Зала была не велика, пол ее был вымощен в клетку белым и черным мрамором, стены затянуты черным сукном. Единственная бронзовая лампа горела посредине на одиноком столике, покрытом, как и вся остальная обстановка, той же траурной материей. В углах комнаты стояли шкафы, которые, может быть, служили открытыми проходами в другие помещения дворца. Все двери были скрыты под обоями. В противоположной стороне от Антонио сидело три человека, но маски и складки их одежд не позволяли различить ни их лиц, ни фигур. Один из них был в ярко-малиновом одеянии, оба другие — в черном. Все трое молчали, повидимому, чтобы произвести более сильное впечатление на Антонио.
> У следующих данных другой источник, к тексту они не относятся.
-- ==== Sys2Proof/Machine/Image.lean ====
section
/-! DEFINITION. The bytes of a saved partition image (R379, R380): coded pages, and the bodies that the manual leaves to the
device (log 18). -/

namespace Sys2Proof.Machine

/-! ### Coded pages (R380) -/

/-- The code and the payload of a 64-byte line. -/
def codeLine (bs : List Byte) : Nat × List Byte :=
  let w := bs.take 8
  if bs.all (· == 0) then (0, [])
  else if bs == (List.replicate 8 w).flatten then (1, w)
  else (2, bs)

/-- A coded page: map, metadata with D written as 0, payloads. -/
def codePage (bs : List Byte) (metas : List (BitVec 12)) : List Byte :=
  let lines := (List.range 64).map fun n => codeLine ((bs.drop (64 * n)).take 64)
  let map := lines.zipIdx.foldl (fun (m : Nat) (e : (Nat × List Byte) × Nat) => m + e.1.1 * 4 ^ e.2) 0
  leBytes 16 map ++ metas.flatMap (fun m => leBytes 2 (mkMeta false (metaW m) (metaF m) (metaTag m)).toNat) ++
    lines.flatMap Prod.snd

/-- The lines of a coded page from its codes and payloads; none for code 3 or a body that is too short. -/
def decodeLines : List Nat → List Byte → Option (List Byte)
  | [], _ => some []
  | c :: cs, bs =>
    let r (line : List Byte) (used : Nat) : Option (List Byte) := (decodeLines cs (bs.drop used)).map fun rest => line ++ rest
    match c with
    | 0 => r (List.replicate 64 0) 0
    | 1 => if bs.length < 8 then none else r (List.replicate 8 (bs.take 8)).flatten 8
    | 2 => if bs.length < 64 then none else r (bs.take 64) 64
    | _ => none

/-- A page's 4,096 bytes and its granules' metadata. -/
def decodePage (body : List Byte) : Option (List Byte × List (BitVec 12)) :=
  if body.length < 272 then none
  else
    let map := leNat (body.take 16)
    let metas := (List.range 128).map fun g => BitVec.ofNat 12 (leNat ((body.drop (16 + 2 * g)).take 2))
    (decodeLines ((List.range 64).map fun n => map / 4 ^ n % 4) (body.drop 272)).map fun bs => (bs, metas)

/-! ### Sections (R379) -/

/-- A section of an image. -/
structure ImgSection where
  kind : Nat
  idx : Nat := 0
  idy : Nat := 0
  loc : Word := 0
  body : List Byte := []
deriving DecidableEq, Repr

/-- Zeros up to a multiple of 16 bytes. -/
def padBody (bs : List Byte) : List Byte := bs ++ List.replicate ((16 - bs.length % 16) % 16) 0

def ImgSection.bytes (x : ImgSection) : List Byte :=
  let b := padBody x.body
  leBytes 8 (x.kind * 2 ^ 56 + x.idx * 2 ^ 40 + x.idy * 2 ^ 36 + b.length) ++ leBytes 8 x.loc.toNat ++ b

/-! ### Words of wide registers and tables -/

def boolNat (b : Bool) : Nat := b.toNat

def nw (n : Nat) : Word := BitVec.ofNat 64 n

/-- The words of a register, lowest first. -/
def wideWords {w : Nat} (n : Nat) (x : BitVec w) : List Word := (List.range n).map fun i => nw (x.toNat / 2 ^ (64 * i) % 2 ^ 64)

/-- The number that words make. -/
def wordsNat : List Word → Nat
  | [] => 0
  | w :: ws => w.toNat + 2 ^ 64 * wordsNat ws

def sliceNat (ws : List Word) (i n : Nat) : Nat := wordsNat ((ws.drop i).take n)

/-! ### Core state (KIND 0x02) -/

/-- A record as an image holds it, without its Reserved bits (R7). -/
def savedRec (x : BeadRec) : BeadRec := { x with w3 := clearFlds x.w3 [(54, 10), (35, 13)] }

/-- A saved core with its bead's rod index and record. -/
def coreWords (c : Core) (rodk : Nat) (x : BeadRec) : List Word :=
  [c.pc, c.flg.setWidth 64, c.icnt, c.epc, c.ecause, c.eaddr, c.erec, nw (2 * boolNat c.pw + boolNat c.inh), c.esav0, c.esav1,
   c.esav2, c.esav3, c.spn.setWidth 64, nw c.wdCount, nw (2 * boolNat c.world + boolNat c.wdSent), nw rodk,
   nw (boolNat x.evu)] ++ wordsOfRec (savedRec x) ++
  (List.range 64).map c.sReg ++ (List.range 32).flatMap (fun i => wideWords 16 (c.vReg i)) ++
  (List.range 8).flatMap (fun i => wideWords 2 (c.pReg i)) ++
  (List.range 16).flatMap (fun i => match c.tReg i with | some t => 1 :: wideWords 4 t | none => List.replicate 5 0) ++
  (List.range 16).map fun i => match c.aReg i with | some r => nw (2 ^ 63 + r.1 * 2 ^ 16 + r.2) | none => 0

/-- Where the parts of a core body begin, in words. -/
def coreS : Nat := 25
def coreV : Nat := 89
def coreP : Nat := 601
def coreT : Nat := 617
def coreA : Nat := 697
def coreLen : Nat := 713

/-- A core from the words of its body; the tile's own parts stay as they are. -/
def coreOfWords (live : Core) (ws : List Word) : Core :=
  let c0 : Core := { live with
    s := [], v := [], p := [], t := [], a := [], pc := wd ws 0, flg := (wd ws 1).setWidth 5, icnt := wd ws 2, epc := wd ws 3,
    ecause := wd ws 4, eaddr := wd ws 5, erec := wd ws 6, pw := bitOf (wd ws 7) 1, inh := bitOf (wd ws 7) 0,
    esav0 := wd ws 8, esav1 := wd ws 9, esav2 := wd ws 10, esav3 := wd ws 11, spn := (wd ws 12).setWidth 32,
    wdCount := (wd ws 13).toNat, world := bitOf (wd ws 14) 1, wdSent := bitOf (wd ws 14) 0,
    windows := [], nextWin := [], chkRun := 0 }
  let c1 := (List.range 64).foldl (fun (c : Core) (i : Nat) => c.setS i (wd ws (coreS + i))) c0
  let c2 := (List.range 32).foldl (fun (c : Core) (i : Nat) => c.setV i (BitVec.ofNat 1024 (sliceNat ws (coreV + 16 * i) 16))) c1
  let c3 := (List.range 8).foldl (fun (c : Core) (i : Nat) => c.setP i (BitVec.ofNat 128 (sliceNat ws (coreP + 2 * i) 2))) c2
  let c4 := (List.range 16).foldl (fun (c : Core) (i : Nat) =>
    if wd ws (coreT + 5 * i) = 0 then c else c.setT i (BitVec.ofNat 256 (sliceNat ws (coreT + 5 * i + 1) 4))) c3
  (List.range 16).foldl (fun (c : Core) (i : Nat) =>
    let w := wd ws (coreA + i)
    if bitOf w 63 then c.setA i (fld w 16 16, fld w 0 16) else c) c4

/-- The bead's rod index and record in a core body. -/
def coreRod (ws : List Word) : Nat := (wd ws 15).toNat
def coreRec (ws : List Word) : BeadRec := { recOfWords (ws.drop 17) with evu := bitOf (wd ws 16) 0 }

/-! ### Pleat table (KIND 0x05) -/

def actNat : ActFn → Nat
  | .relu => 0 | .sigm => 1 | .silu => 2 | .tanh => 3 | .gelu => 4

def actOf : Nat → ActFn
  | 0 => .relu | 1 => .sigm | 2 => .silu | 3 => .tanh | _ => .gelu

def opWords : NodeOp → List Word
  | .mul => [0, 0, 0] | .mula => [1, 0, 0]
  | .add a b => [2, nw a, nw b] | .sub a b => [3, nw a, nw b] | .mule a b => [4, nw a, nw b]
  | .scl f => [5, f.setWidth 64, 0] | .bias => [6, 0, 0] | .divr => [7, 0, 0]
  | .act f => [8, nw (actNat f), 0]
  | .exp e l => [9, nw (boolNat e), nw (boolNat l)]
  | .rmax => [10, 0, 0] | .rsum => [11, 0, 0] | .scan => [12, 0, 0]
  | .mask k z => [13, BitVec.ofInt 64 k, nw (boolNat z)]
  | .rot t i => [14, nw t, nw (boolNat i)]
  | .qnt => [15, 0, 0] | .copy a b => [16, nw a, nw b] | .trn => [17, 0, 0]

def opOf (t : Nat) (a b : Word) : NodeOp :=
  match t with
  | 0 => .mul | 1 => .mula
  | 2 => .add a.toNat b.toNat | 3 => .sub a.toNat b.toNat | 4 => .mule a.toNat b.toNat
  | 5 => .scl (a.setWidth 32) | 6 => .bias | 7 => .divr
  | 8 => .act (actOf a.toNat)
  | 9 => .exp (bitOf a 0) (bitOf b 0)
  | 10 => .rmax | 11 => .rsum | 12 => .scan
  | 13 => .mask a.toInt (bitOf b 0)
  | 14 => .rot a.toNat (bitOf b 0)
  | 15 => .qnt | 16 => .copy a.toNat b.toNat | _ => .trn

def snapWords (v : Snap) : List Word :=
  wideWords 4 v.desc ++ [nw v.bank.1, nw v.bank.2] ++
    (match v.index with | some d => 1 :: wideWords 4 d | none => List.replicate 5 0)

def snapOf (ws : List Word) : Snap :=
  { desc := BitVec.ofNat 256 (sliceNat ws 0 4), bank := ((wd ws 4).toNat, (wd ws 5).toNat)
    index := if wd ws 6 = 0 then none else some (BitVec.ofNat 256 (sliceNat ws 7 4)) }

def heldWords (h : Nat × List Int) : List Word := [nw h.1, nw h.2.length] ++ h.2.map (BitVec.ofInt 64)

/-- A node: a fixed part of 28 words, then its sources, then the index elements that it holds. -/
def nodeWords (e : Nat × Node) : List Word :=
  let n := e.2
  [nw e.1, n.seq.setWidth 64, n.apc] ++ opWords n.op ++ [nw (4 * boolNat n.relu + n.rm)] ++ wideWords 2 n.link ++
    wideWords 8 n.done ++ snapWords n.dst ++ [nw n.srcs.length, nw n.held.length] ++ n.srcs.flatMap snapWords ++
    n.held.flatMap heldWords

/-- The held index elements at the head of a list of words, and the rest. -/
def readHeld : Nat → List Word → Table (List Int) × List Word
  | 0, ws => ([], ws)
  | k + 1, ws =>
    let n := (wd ws 1).toNat
    let r := readHeld k (ws.drop (2 + n))
    (((wd ws 0).toNat, ((ws.drop 2).take n).map BitVec.toInt) :: r.1, r.2)

/-- The nodes at the head of a list of words. -/
def readNodes : Nat → List Word → Table Node
  | 0, _ => []
  | k + 1, ws =>
    let ns := (wd ws 28).toNat
    let h := readHeld (wd ws 29).toNat (ws.drop (30 + 11 * ns))
    let n : Node :=
      { seq := (wd ws 1).setWidth 32, apc := wd ws 2, op := opOf (wd ws 3).toNat (wd ws 4) (wd ws 5),
        relu := bitOf (wd ws 6) 2, rm := fld (wd ws 6) 0 2, dst := snapOf (ws.drop 17),
        srcs := (List.range ns).map fun i => snapOf (ws.drop (30 + 11 * i)),
        link := BitVec.ofNat 128 (sliceNat ws 7 2), done := BitVec.ofNat 512 (sliceNat ws 9 8), held := h.1 }
    ((wd ws 0).toNat, n) :: readNodes k h.2

/-- A tile's table: counts, statistics, the order, the nodes. -/
def pleatWords (t : Tile) : List Word :=
  [nw t.nodes.length, t.seq.setWidth 64, nw t.tev, nw t.retry, nw t.afrc, nw t.ofrc, nw t.drop, nw t.order.length] ++
    t.order.map nw ++ t.nodes.flatMap nodeWords

/-- A tile that takes a saved table. -/
def Tile.withPleat (t : Tile) (ws : List Word) : Tile :=
  let k := (wd ws 7).toNat
  { t with
    nodes := readNodes (wd ws 0).toNat (ws.drop (8 + k)), seq := (wd ws 1).setWidth 32, tev := (wd ws 2).toNat,
    retry := (wd ws 3).toNat, afrc := (wd ws 4).toNat, ofrc := (wd ws 5).toNat, drop := (wd ws 6).toNat,
    order := ((ws.drop 8).take k).map BitVec.toNat }

/-! ### Barrier registers (KIND 0x06, R319) -/

def barWords (r : BarReg) : List Word :=
  [nw (boolNat r.arr * 2 ^ 63 + boolNat r.cfg * 2 ^ 62 + r.ph.toNat), r.cfgw.setWidth 64]

def barOf (ws : List Word) : BarReg :=
  { arr := bitOf (wd ws 0) 63, cfg := bitOf (wd ws 0) 62, ph := (wd ws 0).setWidth 32, cfgw := (wd ws 1).setWidth 37 }

/-! ### The partition (KIND 0x01) -/

def optSlot : Option SlotId → List Word
  | some b => [1, nw b.unit, nw b.rod, nw b.slot]
  | none => [0, 0, 0, 0]

def slotOf (ws : List Word) : Option SlotId :=
  if wd ws 0 = 0 then none else some ⟨(wd ws 1).toNat, (wd ws 2).toNat, (wd ws 3).toNat⟩

def streamWords : LaunchStream → List Word
  | .host => [0, 0, 0, 0] | .core k => [2, nw k, 0, 0] | .bead b => [1, nw b.unit, nw b.rod, nw b.slot]

def streamOf (ws : List Word) : LaunchStream :=
  match (wd ws 0).toNat with
  | 0 => .host
  | 1 => .bead ⟨(wd ws 1).toNat, (wd ws 2).toNat, (wd ws 3).toNat⟩
  | _ => .core (wd ws 1).toNat

def originWords (o : Origin) : List Word :=
  [nw o.core] ++ optSlot o.slot ++
    [nw (match o.part with | some p => p + 1 | none => 0), nw o.born, nw (2 * boolNat o.pworld + boolNat o.world), o.heap.1, o.heap.2.1, o.heap.2.2,
     nw o.die, o.cr, o.cpc]

def originOf_ (ws : List Word) : Origin :=
  { core := (wd ws 0).toNat, slot := slotOf (ws.drop 1), part := if wd ws 5 = 0 then none else some ((wd ws 5).toNat - 1),
    born := (wd ws 6).toNat, world := bitOf (wd ws 7) 0, pworld := bitOf (wd ws 7) 1, heap := (wd ws 8, wd ws 9, wd ws 10), die := (wd ws 11).toNat,
    cr := wd ws 12, cpc := wd ws 13 }

def launcherWords : Launcher → List Word
  | .host ctag => [0, ctag.setWidth 64]
  | .bead o => 1 :: originWords o

def launcherOf (ws : List Word) : Launcher :=
  if wd ws 0 = 0 then .host ((wd ws 1).setWidth 32) else .bead (originOf_ (ws.drop 1))

/-- The kernel descriptor, W, H, TSHAPE, RAMP, the root join pointer, the launch's place in its stream, the completion
target. -/
def partWords (x : Part) : List Word :=
  (List.range 16).map (wd x.kd) ++
    [nw x.w, nw x.h, x.tshape, nw x.rampUp, nw x.rampDn, wd x.kd 5, nw x.launch, x.startCyc, x.enk, nw (boolNat x.recorded)] ++
    streamWords x.stream ++ launcherWords x.launcher

/-- A partition from the words of its section, at an origin. -/
def partOfWords (ws : List Word) (x0 y0 born : Nat) : Part :=
  let kd := ws.take 16
  { x0 := x0, y0 := y0, w := (wd ws 16).toNat, h := (wd ws 17).toNat, world := Kd.secure kd, kd := kd, tshape := wd ws 18,
    nrod := Kd.nrod kd, launcher := launcherOf (ws.drop 30), stream := streamOf (ws.drop 26), launch := (wd ws 22).toNat,
    rampUp := (wd ws 19).toNat, rampDn := (wd ws 20).toNat, startCyc := wd ws 23,
    recorded := bitOf (wd ws 25) 0, born := born }

end Sys2Proof.Machine
end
Наконец судья в малиновом одеянии дал тайный знак начать допрос.
— Тебя зовут Антонио из лагун? — спросил один из секретарей.
— Да, ваше превосходительство. Я бедный рыбак.
— У тебя есть сын, которого зовут тоже Антонио?
— Вот уже двенадцать лет, как мой сын убит в числе многих в кровавом бою с турками.
Среди секретарей произошло замешательство; они с удивлением пересматривали бумаги и, как бы прося объяснения, смотрели на трех молчаливых судей. По тайному знаку человека в красном, Антонио и его спутника вывели из залы.
— Здесь допущена очевидная оплошность, — сказал сурово один из трех замаскированных, когда шаги выведенных затихли. — Венецианской инквизиции непозволительно делать подобные ошибки.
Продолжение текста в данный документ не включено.